WHAT TO WORK ON.
Repeat each record below exactly as given.

[RECORDS SHOWN]

-- ==== Sys2Proof/Word.lean ====
section
/-! DEFINITION. The fixed widths of the block (00_scope.md R10, R14): every wire byte, every field of a frame and
every parser register but ST, the flags and LAST_ERR is one byte. Bit 0 is the least significant bit. -/

namespace Sys2Proof

/-- One wire byte (R10). -/
abbrev Byte := BitVec 8

/-- The STATUS word's width (R10, R24). -/
abbrev Word32 := BitVec 32

end Sys2Proof
end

[/RECORDS SHOWN]

RESULT OF THIS TASK.
-- ==== Sys2Proof/Word.lean ====
section
/-! DEFINITION. The fixed widths of the block (00_scope.md R10, R14): every wire byte, every field of a frame and
every parser register but ST, the flags and LAST_ERR is one byte. Bit 0 is the least significant bit. -/

namespace Sys2Proof

/-- One wire byte (R10). -/
abbrev Byte := BitVec 8

/-- The STATUS word's width (R10, R24). -/
abbrev Word32 := BitVec 32

end Sys2Proof
end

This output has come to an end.